Exercise:
Below is a listing; repeat exactly the lines from the one containing "d.seq with inQ" to the one containing "def noEp : Nat := 65536", both included.

======

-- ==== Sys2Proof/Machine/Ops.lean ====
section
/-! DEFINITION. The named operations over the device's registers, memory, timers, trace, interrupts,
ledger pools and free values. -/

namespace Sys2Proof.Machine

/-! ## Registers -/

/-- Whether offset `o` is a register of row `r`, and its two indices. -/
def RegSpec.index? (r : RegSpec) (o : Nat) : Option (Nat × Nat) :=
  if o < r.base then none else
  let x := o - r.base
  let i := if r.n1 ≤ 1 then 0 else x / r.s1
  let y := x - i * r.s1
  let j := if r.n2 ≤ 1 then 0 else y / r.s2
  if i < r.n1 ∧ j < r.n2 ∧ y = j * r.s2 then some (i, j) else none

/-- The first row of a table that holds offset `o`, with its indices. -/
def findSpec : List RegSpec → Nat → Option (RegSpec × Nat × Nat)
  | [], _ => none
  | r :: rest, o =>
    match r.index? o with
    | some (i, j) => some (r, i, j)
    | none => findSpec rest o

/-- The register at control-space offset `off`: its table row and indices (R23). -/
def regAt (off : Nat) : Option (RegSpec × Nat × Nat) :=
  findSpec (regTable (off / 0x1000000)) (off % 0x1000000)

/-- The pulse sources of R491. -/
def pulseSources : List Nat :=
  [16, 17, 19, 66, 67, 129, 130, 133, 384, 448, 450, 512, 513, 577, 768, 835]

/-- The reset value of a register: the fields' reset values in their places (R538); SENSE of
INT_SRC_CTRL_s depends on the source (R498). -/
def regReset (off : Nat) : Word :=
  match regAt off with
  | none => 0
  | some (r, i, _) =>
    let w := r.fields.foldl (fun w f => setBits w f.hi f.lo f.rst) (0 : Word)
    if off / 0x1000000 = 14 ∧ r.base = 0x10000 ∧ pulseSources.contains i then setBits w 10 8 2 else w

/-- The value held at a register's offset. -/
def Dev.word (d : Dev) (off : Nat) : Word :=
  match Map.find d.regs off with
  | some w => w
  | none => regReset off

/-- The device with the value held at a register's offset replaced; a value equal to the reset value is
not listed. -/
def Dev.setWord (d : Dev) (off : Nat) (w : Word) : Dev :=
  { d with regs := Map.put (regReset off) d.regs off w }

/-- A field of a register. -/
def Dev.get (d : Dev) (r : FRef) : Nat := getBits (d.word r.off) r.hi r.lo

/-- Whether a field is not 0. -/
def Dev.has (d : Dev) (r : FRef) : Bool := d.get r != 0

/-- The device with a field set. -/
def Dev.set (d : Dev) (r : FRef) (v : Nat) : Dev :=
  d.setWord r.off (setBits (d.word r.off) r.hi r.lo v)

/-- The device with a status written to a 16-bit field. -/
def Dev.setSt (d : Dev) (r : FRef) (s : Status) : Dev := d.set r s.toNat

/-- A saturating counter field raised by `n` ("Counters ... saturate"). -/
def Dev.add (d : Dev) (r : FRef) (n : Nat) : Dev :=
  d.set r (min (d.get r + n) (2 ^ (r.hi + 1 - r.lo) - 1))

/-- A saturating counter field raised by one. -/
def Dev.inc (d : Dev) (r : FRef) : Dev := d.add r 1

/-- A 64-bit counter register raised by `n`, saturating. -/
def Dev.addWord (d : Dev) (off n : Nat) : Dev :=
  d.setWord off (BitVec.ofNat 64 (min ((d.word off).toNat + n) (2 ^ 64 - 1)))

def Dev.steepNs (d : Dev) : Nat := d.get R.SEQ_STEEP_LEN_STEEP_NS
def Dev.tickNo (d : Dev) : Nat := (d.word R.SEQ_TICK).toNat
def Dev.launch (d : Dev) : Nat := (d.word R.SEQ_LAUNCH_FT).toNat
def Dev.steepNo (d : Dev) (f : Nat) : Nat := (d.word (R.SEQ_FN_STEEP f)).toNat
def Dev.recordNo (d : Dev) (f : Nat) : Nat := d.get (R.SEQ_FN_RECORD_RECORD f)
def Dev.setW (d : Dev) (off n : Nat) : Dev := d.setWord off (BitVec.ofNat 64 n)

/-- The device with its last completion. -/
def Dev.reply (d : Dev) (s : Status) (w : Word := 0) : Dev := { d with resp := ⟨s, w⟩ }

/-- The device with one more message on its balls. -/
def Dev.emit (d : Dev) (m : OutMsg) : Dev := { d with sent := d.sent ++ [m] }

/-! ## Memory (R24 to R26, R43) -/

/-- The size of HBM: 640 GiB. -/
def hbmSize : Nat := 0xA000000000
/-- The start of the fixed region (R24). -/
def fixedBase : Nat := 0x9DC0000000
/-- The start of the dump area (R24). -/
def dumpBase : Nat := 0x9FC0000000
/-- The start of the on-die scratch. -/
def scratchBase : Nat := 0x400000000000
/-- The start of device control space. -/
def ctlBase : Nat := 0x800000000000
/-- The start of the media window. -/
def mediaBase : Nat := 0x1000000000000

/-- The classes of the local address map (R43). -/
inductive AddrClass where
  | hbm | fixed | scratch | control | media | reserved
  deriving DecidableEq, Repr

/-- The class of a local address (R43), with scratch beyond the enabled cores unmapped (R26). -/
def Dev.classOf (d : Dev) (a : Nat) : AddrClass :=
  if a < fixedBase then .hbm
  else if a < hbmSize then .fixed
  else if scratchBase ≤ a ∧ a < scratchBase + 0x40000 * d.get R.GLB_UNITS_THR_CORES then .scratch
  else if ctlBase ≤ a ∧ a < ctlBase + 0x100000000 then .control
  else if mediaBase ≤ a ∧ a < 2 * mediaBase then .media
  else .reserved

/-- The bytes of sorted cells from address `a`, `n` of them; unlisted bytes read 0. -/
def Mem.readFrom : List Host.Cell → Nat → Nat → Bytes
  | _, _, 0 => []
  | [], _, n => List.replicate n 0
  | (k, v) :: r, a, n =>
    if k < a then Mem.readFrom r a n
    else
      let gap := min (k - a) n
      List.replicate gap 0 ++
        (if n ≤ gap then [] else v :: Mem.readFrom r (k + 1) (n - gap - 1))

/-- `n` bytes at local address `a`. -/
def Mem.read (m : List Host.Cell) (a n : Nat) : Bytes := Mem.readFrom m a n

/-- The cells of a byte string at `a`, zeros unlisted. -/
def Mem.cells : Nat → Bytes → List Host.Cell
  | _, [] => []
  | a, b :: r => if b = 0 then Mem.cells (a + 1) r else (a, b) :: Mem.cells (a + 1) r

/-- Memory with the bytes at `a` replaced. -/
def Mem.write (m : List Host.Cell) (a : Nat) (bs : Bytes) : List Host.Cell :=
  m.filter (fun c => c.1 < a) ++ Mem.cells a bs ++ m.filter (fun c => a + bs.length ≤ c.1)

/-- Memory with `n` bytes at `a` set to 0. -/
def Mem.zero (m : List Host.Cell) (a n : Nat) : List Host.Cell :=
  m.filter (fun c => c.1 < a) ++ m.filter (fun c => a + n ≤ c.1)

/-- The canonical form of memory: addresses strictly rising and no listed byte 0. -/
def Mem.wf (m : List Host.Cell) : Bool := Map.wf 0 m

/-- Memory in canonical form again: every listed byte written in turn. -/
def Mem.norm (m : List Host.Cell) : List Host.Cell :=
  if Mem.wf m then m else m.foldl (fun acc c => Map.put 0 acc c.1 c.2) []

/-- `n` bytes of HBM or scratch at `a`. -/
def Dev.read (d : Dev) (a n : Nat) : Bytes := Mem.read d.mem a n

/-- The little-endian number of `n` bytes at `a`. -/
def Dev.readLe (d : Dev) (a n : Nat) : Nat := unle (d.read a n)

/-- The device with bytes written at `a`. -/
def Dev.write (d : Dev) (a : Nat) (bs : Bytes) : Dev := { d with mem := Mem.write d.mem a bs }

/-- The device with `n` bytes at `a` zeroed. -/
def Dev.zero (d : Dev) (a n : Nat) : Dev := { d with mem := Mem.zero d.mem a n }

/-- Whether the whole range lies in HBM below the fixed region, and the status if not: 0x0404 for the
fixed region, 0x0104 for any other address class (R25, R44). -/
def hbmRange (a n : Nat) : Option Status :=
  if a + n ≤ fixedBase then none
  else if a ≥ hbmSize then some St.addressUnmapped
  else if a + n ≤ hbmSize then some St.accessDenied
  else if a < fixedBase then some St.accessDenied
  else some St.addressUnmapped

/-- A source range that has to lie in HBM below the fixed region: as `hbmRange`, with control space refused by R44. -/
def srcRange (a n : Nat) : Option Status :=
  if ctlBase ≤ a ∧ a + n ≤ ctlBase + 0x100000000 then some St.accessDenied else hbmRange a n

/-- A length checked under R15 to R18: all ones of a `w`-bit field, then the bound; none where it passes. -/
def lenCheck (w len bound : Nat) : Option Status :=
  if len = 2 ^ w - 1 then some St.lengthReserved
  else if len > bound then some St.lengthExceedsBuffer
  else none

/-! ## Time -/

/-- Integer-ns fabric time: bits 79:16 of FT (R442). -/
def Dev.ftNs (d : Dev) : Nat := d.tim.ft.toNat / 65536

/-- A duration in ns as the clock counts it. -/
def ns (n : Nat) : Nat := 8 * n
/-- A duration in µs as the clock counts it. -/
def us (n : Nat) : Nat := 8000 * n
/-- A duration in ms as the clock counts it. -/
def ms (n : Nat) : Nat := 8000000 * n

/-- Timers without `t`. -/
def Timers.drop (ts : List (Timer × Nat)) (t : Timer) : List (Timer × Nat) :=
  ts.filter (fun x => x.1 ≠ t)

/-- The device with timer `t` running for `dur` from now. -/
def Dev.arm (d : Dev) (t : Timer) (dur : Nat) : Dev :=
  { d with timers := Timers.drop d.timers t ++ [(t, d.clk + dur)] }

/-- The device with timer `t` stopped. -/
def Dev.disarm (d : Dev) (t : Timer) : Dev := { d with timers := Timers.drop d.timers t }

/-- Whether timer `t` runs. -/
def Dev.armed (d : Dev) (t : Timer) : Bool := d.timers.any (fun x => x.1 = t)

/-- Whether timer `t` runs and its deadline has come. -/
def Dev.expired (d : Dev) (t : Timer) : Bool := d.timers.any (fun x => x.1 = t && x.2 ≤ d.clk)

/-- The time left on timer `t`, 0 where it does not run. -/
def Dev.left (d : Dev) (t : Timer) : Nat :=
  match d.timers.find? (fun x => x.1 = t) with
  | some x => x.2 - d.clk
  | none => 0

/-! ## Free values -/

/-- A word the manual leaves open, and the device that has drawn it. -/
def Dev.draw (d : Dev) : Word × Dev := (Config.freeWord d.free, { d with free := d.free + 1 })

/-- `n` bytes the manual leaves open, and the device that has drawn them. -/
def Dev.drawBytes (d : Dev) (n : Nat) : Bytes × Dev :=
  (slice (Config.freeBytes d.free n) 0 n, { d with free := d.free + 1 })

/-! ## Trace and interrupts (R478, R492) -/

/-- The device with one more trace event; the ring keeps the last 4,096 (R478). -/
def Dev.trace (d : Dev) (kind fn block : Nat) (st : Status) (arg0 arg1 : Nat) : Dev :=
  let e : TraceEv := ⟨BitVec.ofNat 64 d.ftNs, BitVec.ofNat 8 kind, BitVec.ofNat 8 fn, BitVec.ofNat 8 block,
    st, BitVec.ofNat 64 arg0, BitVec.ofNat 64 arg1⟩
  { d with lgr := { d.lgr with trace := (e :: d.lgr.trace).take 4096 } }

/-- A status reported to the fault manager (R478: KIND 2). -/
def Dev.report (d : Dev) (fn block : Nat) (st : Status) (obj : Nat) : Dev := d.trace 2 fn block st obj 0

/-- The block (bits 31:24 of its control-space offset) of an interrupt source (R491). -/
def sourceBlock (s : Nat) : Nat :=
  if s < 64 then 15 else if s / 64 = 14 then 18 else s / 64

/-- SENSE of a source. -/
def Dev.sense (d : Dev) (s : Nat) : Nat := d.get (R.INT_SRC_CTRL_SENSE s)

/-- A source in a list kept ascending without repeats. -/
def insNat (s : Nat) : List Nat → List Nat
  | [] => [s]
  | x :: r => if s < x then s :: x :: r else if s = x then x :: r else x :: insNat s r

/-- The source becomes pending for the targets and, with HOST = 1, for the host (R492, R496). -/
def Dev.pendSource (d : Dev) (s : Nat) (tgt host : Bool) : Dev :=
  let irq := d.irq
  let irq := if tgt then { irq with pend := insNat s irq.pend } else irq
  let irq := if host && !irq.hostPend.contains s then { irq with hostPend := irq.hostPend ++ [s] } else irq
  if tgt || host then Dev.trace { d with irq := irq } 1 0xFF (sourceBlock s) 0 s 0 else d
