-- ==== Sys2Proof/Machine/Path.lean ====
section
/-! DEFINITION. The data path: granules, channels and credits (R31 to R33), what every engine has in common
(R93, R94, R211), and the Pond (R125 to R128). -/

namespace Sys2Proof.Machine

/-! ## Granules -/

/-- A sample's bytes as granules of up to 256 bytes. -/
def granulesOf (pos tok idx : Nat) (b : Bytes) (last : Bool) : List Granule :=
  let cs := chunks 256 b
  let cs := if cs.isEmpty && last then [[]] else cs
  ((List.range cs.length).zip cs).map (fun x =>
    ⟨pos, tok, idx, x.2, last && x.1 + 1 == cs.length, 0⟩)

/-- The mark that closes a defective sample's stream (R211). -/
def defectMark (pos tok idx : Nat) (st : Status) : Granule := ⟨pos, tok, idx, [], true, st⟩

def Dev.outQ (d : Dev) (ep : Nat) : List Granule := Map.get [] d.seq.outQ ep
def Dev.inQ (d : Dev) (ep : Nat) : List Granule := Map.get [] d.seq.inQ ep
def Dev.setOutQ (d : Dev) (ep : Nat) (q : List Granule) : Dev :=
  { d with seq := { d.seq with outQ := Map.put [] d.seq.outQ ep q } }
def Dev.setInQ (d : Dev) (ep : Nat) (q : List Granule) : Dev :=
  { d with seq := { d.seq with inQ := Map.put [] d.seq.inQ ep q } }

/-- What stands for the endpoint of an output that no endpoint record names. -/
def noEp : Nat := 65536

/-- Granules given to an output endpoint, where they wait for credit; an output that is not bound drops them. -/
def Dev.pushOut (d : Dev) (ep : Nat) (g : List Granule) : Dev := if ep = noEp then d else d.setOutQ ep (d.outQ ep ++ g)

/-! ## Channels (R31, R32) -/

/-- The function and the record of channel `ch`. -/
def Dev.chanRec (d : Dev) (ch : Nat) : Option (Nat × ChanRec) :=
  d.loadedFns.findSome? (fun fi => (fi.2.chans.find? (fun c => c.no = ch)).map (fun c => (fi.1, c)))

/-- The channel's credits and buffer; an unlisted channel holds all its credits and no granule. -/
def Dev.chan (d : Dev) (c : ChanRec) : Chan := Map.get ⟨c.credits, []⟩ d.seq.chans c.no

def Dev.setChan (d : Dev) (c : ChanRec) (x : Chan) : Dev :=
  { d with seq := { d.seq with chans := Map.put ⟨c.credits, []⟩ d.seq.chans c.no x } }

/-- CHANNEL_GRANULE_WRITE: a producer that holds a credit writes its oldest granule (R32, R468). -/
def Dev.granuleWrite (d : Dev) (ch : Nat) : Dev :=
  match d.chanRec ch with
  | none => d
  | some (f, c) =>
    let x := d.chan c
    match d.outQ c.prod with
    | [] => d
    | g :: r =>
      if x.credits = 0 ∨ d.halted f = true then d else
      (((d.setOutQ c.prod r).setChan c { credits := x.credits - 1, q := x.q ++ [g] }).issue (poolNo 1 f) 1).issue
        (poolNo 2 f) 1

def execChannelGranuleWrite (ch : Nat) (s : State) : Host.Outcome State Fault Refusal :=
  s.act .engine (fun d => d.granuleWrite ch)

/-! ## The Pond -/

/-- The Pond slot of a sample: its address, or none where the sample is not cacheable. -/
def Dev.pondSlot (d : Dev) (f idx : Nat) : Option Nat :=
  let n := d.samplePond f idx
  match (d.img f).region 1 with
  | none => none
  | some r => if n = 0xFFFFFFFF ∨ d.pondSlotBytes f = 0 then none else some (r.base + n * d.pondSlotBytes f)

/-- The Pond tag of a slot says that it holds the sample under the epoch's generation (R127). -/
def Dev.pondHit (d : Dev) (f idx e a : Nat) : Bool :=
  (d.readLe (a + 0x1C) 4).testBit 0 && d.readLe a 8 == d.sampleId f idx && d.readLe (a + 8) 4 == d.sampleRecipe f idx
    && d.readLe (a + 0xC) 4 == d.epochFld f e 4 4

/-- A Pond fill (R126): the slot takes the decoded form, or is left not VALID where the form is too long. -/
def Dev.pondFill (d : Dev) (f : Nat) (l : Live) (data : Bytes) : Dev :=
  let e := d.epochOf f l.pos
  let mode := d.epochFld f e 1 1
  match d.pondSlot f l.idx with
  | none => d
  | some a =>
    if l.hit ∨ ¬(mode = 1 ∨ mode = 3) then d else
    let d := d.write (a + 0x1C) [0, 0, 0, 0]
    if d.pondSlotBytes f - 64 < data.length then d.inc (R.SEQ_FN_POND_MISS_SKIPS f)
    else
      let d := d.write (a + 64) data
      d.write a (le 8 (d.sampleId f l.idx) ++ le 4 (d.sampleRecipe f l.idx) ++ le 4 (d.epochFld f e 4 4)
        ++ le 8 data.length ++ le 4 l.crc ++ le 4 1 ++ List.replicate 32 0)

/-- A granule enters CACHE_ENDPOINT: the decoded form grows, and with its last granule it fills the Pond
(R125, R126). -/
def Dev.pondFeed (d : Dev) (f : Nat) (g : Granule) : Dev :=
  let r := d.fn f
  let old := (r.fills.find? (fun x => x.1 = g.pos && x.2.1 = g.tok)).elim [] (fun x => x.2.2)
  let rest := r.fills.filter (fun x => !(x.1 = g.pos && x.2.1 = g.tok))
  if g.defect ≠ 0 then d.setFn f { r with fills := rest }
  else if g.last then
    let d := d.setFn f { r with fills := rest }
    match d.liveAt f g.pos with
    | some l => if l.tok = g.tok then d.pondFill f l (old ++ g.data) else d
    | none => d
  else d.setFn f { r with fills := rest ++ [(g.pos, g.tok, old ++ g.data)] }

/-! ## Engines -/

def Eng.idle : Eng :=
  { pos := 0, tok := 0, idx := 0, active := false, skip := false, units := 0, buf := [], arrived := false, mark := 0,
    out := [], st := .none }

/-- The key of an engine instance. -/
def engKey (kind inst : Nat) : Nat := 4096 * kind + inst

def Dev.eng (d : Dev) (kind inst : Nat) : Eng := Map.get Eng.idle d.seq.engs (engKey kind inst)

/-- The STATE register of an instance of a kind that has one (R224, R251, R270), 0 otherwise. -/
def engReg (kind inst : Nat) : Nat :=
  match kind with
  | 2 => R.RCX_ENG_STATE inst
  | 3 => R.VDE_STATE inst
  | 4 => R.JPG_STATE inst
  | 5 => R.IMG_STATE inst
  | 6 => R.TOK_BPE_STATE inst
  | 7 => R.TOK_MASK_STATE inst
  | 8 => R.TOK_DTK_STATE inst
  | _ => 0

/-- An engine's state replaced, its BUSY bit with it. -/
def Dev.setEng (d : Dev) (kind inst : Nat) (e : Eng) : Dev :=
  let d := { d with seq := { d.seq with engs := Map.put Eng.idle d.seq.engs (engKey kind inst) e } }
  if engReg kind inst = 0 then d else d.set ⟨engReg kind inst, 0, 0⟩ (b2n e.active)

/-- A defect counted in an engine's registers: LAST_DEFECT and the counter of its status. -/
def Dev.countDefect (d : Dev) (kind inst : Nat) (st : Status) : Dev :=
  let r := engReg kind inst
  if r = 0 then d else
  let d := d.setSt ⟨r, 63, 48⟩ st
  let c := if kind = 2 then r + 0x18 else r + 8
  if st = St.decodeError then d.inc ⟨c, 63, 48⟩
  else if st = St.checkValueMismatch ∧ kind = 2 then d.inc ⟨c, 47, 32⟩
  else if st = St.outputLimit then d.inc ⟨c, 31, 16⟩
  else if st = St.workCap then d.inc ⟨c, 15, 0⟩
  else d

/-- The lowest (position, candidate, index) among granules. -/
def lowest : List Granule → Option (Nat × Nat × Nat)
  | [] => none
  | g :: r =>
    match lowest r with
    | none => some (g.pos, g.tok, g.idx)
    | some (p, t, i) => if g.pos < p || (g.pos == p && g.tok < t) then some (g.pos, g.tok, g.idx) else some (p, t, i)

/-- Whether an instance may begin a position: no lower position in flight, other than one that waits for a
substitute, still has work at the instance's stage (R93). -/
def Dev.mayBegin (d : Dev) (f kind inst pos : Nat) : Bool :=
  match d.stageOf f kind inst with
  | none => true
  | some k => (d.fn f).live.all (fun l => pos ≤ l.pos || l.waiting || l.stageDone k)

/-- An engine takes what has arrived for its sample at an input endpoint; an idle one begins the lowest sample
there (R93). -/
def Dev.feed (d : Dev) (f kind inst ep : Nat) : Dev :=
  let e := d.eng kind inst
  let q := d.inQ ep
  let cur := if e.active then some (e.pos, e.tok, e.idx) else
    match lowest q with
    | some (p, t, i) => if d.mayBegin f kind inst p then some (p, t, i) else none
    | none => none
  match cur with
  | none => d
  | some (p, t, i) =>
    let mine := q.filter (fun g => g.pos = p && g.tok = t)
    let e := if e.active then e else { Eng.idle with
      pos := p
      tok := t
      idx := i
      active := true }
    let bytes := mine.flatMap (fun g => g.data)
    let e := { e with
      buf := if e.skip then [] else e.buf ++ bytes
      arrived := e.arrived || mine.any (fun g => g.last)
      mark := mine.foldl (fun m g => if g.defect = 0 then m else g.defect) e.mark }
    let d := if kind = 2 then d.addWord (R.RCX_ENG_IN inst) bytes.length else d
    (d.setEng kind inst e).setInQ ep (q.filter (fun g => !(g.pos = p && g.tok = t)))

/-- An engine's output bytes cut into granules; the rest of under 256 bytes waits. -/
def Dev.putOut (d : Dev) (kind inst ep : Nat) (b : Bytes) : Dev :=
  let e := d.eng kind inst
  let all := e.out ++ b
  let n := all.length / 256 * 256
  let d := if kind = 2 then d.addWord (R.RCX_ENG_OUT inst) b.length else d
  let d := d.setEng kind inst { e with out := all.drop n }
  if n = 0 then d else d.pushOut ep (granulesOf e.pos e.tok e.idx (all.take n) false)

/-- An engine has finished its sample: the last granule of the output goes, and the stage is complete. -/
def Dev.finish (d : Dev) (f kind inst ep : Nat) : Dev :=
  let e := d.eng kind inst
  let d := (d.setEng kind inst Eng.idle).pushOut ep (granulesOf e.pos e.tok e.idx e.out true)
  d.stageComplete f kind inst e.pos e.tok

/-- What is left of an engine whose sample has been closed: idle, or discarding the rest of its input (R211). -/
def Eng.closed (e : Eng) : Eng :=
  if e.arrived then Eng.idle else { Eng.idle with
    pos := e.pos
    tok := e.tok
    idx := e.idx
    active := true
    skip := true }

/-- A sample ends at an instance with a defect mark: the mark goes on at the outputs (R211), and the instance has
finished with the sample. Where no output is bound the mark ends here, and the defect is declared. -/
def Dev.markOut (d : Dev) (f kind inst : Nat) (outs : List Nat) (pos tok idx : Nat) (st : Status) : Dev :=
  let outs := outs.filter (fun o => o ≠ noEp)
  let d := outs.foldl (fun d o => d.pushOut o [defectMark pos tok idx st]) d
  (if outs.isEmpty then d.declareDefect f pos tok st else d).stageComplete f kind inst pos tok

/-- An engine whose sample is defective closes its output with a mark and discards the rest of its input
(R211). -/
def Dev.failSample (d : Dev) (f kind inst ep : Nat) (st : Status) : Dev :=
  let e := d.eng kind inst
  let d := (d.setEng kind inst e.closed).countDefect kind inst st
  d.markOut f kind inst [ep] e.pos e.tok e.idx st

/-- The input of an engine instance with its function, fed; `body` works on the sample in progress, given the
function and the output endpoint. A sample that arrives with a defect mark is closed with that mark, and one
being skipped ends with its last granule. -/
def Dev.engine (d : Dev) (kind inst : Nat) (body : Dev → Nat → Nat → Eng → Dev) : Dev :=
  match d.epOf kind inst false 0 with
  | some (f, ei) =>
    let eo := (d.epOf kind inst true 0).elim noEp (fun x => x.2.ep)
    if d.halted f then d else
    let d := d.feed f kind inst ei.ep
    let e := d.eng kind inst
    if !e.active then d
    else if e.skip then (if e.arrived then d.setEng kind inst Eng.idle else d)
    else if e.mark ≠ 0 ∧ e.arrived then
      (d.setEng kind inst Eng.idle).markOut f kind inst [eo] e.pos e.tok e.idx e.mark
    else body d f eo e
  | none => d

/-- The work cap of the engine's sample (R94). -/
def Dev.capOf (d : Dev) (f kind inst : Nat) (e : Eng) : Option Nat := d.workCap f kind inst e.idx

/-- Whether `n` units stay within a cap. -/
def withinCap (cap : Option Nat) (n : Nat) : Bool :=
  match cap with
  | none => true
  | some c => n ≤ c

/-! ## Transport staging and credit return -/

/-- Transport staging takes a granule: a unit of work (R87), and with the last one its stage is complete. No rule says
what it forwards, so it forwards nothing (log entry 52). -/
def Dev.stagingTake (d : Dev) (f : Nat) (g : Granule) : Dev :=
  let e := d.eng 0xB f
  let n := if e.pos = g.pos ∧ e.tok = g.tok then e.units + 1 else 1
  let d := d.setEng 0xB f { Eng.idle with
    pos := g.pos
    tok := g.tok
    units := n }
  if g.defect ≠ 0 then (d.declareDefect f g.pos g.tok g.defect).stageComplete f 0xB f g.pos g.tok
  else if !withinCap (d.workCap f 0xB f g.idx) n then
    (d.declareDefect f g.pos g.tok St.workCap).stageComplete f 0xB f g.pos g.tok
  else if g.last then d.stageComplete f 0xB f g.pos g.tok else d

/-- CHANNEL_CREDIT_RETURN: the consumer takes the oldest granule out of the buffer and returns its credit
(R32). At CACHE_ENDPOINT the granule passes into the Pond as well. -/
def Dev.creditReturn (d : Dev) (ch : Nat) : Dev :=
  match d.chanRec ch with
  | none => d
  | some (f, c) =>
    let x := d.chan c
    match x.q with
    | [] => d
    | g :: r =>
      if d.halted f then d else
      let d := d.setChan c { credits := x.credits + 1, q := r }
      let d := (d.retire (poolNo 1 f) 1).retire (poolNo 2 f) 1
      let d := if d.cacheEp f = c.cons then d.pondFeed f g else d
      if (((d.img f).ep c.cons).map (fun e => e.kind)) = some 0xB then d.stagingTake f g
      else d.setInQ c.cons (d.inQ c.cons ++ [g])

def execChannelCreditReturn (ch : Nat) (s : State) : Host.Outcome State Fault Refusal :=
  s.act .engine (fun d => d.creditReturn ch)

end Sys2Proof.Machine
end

======

Written solution:
  { d with seq := { d.seq with inQ := Map.put [] d.seq.inQ ep q } }

/-- What stands for the endpoint of an output that no endpoint record names. -/
def noEp : Nat := 65536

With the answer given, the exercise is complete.